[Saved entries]
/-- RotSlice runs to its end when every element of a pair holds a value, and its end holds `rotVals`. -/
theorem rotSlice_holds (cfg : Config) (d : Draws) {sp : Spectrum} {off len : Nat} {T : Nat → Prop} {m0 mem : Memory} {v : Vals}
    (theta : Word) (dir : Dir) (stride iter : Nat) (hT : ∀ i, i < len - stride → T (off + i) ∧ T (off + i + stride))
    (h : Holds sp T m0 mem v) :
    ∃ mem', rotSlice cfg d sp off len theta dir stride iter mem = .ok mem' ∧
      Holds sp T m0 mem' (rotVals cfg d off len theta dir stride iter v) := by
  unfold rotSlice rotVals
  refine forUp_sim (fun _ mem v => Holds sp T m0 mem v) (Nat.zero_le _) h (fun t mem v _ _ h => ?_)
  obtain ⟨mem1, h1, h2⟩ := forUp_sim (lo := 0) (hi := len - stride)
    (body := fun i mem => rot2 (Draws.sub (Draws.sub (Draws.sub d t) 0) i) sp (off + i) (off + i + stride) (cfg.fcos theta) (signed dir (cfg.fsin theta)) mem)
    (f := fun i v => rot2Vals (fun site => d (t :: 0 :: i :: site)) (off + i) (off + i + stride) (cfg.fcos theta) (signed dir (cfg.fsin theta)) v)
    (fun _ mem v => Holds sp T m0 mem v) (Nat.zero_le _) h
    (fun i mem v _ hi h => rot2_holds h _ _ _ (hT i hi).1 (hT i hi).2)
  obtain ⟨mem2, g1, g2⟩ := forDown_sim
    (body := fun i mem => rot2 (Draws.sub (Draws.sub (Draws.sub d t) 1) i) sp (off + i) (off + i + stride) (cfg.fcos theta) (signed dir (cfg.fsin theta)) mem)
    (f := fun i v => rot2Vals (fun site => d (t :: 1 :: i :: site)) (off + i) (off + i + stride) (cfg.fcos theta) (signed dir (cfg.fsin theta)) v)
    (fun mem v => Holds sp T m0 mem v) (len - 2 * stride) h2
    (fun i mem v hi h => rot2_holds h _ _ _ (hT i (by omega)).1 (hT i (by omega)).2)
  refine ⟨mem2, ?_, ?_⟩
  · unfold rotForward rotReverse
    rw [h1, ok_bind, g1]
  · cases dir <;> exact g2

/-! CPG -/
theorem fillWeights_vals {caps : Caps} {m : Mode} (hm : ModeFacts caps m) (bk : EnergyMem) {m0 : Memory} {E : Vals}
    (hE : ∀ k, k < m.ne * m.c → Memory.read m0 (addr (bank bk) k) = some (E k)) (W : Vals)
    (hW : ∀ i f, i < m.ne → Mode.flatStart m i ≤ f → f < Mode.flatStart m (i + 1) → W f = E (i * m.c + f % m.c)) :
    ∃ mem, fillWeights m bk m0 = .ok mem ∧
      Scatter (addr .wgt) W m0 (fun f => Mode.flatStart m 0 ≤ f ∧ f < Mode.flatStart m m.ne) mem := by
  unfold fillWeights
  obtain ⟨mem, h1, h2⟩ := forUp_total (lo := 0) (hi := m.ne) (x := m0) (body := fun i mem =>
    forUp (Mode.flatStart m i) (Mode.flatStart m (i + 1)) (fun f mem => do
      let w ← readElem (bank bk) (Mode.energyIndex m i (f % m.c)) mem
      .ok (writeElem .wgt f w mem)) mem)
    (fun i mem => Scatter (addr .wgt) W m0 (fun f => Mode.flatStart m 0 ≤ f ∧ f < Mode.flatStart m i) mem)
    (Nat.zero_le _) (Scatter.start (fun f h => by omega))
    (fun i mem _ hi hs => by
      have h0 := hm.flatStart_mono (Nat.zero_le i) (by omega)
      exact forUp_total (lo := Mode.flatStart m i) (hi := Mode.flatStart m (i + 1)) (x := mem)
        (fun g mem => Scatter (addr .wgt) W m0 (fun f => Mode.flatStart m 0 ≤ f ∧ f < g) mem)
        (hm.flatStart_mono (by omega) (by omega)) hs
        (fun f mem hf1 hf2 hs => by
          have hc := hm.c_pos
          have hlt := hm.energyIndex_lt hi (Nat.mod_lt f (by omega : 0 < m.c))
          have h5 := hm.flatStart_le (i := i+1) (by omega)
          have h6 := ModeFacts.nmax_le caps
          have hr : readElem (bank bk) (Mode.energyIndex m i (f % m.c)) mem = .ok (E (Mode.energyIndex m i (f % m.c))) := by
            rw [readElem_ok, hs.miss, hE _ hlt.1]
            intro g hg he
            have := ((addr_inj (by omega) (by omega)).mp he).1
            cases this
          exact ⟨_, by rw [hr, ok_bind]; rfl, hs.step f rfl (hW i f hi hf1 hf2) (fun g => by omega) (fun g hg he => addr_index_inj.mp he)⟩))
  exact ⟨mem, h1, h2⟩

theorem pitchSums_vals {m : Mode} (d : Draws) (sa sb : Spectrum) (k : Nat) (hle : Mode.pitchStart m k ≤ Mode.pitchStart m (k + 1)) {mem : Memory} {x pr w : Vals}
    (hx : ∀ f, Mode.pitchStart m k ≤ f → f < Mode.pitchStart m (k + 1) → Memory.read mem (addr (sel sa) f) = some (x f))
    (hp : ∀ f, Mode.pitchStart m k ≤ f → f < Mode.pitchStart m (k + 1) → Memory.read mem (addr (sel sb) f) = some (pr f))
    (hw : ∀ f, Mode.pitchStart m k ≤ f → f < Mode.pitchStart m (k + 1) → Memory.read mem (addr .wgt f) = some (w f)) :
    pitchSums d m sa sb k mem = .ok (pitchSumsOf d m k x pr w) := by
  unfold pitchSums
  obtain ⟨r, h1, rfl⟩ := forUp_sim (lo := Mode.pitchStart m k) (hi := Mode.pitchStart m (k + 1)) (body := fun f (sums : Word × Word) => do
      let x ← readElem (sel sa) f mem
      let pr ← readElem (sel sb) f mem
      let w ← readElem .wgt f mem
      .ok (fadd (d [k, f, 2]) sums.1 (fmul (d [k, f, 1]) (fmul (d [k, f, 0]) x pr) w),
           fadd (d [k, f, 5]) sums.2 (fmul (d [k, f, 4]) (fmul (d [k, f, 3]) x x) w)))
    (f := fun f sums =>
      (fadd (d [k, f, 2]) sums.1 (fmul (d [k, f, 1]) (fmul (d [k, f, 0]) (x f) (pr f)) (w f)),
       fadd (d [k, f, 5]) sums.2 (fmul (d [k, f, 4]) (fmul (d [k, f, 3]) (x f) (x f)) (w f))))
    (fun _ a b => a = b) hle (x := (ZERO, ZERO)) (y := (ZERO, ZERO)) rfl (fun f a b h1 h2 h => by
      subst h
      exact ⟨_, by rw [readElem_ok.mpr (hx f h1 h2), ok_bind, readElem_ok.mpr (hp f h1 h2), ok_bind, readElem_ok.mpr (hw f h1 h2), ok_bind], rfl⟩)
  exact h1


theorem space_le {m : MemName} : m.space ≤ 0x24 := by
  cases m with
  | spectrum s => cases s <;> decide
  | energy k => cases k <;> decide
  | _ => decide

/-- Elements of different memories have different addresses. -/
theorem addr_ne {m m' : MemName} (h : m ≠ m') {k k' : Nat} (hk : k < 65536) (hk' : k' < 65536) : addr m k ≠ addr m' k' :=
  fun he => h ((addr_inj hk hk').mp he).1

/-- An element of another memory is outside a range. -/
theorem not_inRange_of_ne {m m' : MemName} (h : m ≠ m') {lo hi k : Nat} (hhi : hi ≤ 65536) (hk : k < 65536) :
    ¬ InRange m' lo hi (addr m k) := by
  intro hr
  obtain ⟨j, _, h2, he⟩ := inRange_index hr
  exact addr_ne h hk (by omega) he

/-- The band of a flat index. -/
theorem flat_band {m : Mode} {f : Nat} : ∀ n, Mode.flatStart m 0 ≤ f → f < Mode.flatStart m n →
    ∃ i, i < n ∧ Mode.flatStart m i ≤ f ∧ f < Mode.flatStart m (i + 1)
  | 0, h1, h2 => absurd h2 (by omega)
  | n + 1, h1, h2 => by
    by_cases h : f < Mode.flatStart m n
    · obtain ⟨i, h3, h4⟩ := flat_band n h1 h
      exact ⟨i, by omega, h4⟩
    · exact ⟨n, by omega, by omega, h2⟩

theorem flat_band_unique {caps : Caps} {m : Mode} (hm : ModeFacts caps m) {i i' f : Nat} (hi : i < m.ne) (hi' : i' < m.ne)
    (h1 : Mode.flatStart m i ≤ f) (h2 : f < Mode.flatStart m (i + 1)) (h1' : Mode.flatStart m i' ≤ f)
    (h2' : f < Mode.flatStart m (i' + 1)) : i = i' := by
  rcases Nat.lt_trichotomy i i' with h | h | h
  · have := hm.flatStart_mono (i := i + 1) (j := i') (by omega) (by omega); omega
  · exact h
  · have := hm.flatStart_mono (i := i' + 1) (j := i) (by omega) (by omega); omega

§ Task
Your answer should be the exact lines above from the one with "exact ⟨_, by rw [readElem_ok.mpr" through the one with "s <;> decide", both included, and nothing besides.

§ Reply to the exercise
      exact ⟨_, by rw [readElem_ok.mpr (hx f h1 h2), ok_bind, readElem_ok.mpr (hp f h1 h2), ok_bind, readElem_ok.mpr (hw f h1 h2), ok_bind], rfl⟩)
  exact h1


theorem space_le {m : MemName} : m.space ≤ 0x24 := by
  cases m with
  | spectrum s => cases s <;> decide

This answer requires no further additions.